NB. original loop, without breaks, would've been:
moreProc@:proc1 ^:pred1 @:proc2 ^:pred2 @:proc3 ^:pred3 ^:_ Y
NB. Well actually breakPred wouldn't be a pred if it outputs anything in 0 1 2 3, but whatevs.
NB. Using naming to modularize, as before:
{{
setBreakFlagLevel=. ;{: NB. x setBreakFlagLevel y sets the breakLevel (head) in y to be x.
loop1=.moreProc ` setBreakFlagLevel @.breakPred @:proc1 ^:(pred1 *. 1>breakLevel)
loop2=. proc2 ^:(pred2 *. 2>breakLevel)
loop3=. proc3 ^:(pred3 *. 3>breakLevel)
loop1 @:loop2 @:loop3^:_
}}
Of course in general any or all of the loop layers might do conditional breaking.
Loop forever
Run g forever. g may be effectful, and may or may not be a function of Y; in short, it can be anything, e.g. g=: echo @('hello, ',(1!:1)@1,[@'!') [echo@'whats your name?' ((1!:1) 1 reads from stdin).
[X] [F.g Y
Computations with side effects
NB. [X] (f [ sfxVb) Y
4 ((;+:) [ echo@'left boxed with double the right') 6
left boxed with double the right
┌─┬──┐
│4│12│
└─┴──┘
sFX=: [.[ ].
4 (;+:) sFX (echo@'left boxed with double the right') 6
left boxed with double the right
┌─┬──┐
│4│12│
└─┴──┘
For more on isolating side-effectful verbs see Pascal Jasmin's page on the subject.

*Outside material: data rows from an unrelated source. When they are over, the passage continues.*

/-- D of a group and column: fp32(P × 2^(E − 127) × s) (R51, R257). -/
def drained (e : Nat) (bad : Bool) (part : Int) (scale : Nat) : Nat :=
  if bad || e == 0xFF || isNan bf16 scale then f32.nan
  else
    match unpack bf16 false scale with
    | .fin neg m ex => (roundFin f32 rneMode (neg != decide (part < 0)) (part.natAbs * m) (ex + e - 127) false).1
    | .inf neg => if part = 0 then f32.nan else f32.inf (neg != decide (part < 0))
    | _ => f32.nan

/-- D of group h of block c in column j. -/
def Pass.drain (p : Pass) (c h j : Nat) : Nat :=
  let key := (c * p.groups + h) * 128 + j
  drained (p.burst h).e (p.badBurst h) (signedNat 32 (SMap.get 0 p.got key).toNat) (SMap.get 0 p.scales key).toNat

/-- A group has drained: its partial and its scales have been captured (R257); one in which an illegal code was met never does (R260). -/
def Pass.drains (p : Pass) (n : Nat) : Bool :=
  decide (SMap.get 0 p.done n = 2 ^ 64 - 1) && !(p.illegal.contains n) && !(p.lost.any (fun k => k / 128 == n))
/-- The staging row of a group: D where it has drained, else the partials stored, where any have been (R254, R256). -/
def Pass.pieceRow (p : Pass) (c h x : Nat) : List (Nat × List Byte) :=
  let n := c * p.groups + h
  if p.drains n then [(x, (List.range 128).flatMap (fun j => leBytes 4 (p.drain c h j)))]
  else if p.stored.contains n then [(x, (List.range 128).flatMap (fun j => leBytes 4 ((SMap.get 0 p.got (n * 128 + j)).toNat % 2 ^ 32)))]
  else []
/-- The staging row of the scales of a group: those captured (R254, R255). -/
def Pass.scaleRow (p : Pass) (n x : Nat) : List (Nat × List Byte) :=
  let w := fun (j : Nat) => leBytes 4 (fpConvert bf16 f32 rneMode (SMap.get 0 p.scales (n * 128 + j)).toNat).1
  if p.lost.any (fun k => k / 128 == n) then
    ((List.range 128).filter (fun j => !(p.lost.contains (n * 128 + j)))).map (fun j => (x + 4 * j, w j))
  else [(x, (List.range 128).flatMap w)]
/-- What a `PMAT` has written once it has closed: its staging rows, and the outputs of each block of which every group has drained (R254, R257,
R258). -/
def Pass.matResult (p : Pass) (scratch : Memory) : List (Nat × List Byte) :=
  let g := p.groups
  (List.range p.sb).flatMap (fun c =>
    let base := p.se + 1024 * g * c
    (List.range g).flatMap (fun h => p.pieceRow c h (base + 512 * h)) ++
    (List.range g).flatMap (fun h => p.scaleRow (c * g + h) (base + 512 * (g + h))) ++
    (if (List.range g).all (fun h => p.drains (c * g + h)) then
      [(p.sc + 512 * c, (List.range 128).flatMap (fun j =>
        let t := (fixedTree f32 rneMode ((List.range g).map (fun h => p.drain c h j))).1
        leBytes 4 (if p.kind = .matAccum then faddRne (Memory.load scratch (p.sc + 512 * c + 4 * j) 4) t else t)))]
    else []))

Also be sure to mention when it's not appropriate to use these. Usually, instead of using continue., we just filter out the elements we would've skipped. Instead of using break., we usually just apply the break predicate to the array, take up to the index of the first element that passed the test ({.@(pred i. 1:)), and apply our verb on that. Instead of wrapping a IndexOf phrase in a try./catch. expression, catching a potential index error, and specifying a value to return, we just append the default value to the end of x and rely on i.'s "#x on not-found" behavior (([,defVal"_){~i.) C.f. J Wiki's Loopless page for tons of much better examples, and also link to it.
NB. verb to modify a variable
z=:'abc'
{{0 0$z=:|.z}} 5
Make all real examples so the reader can interact with and tweak them.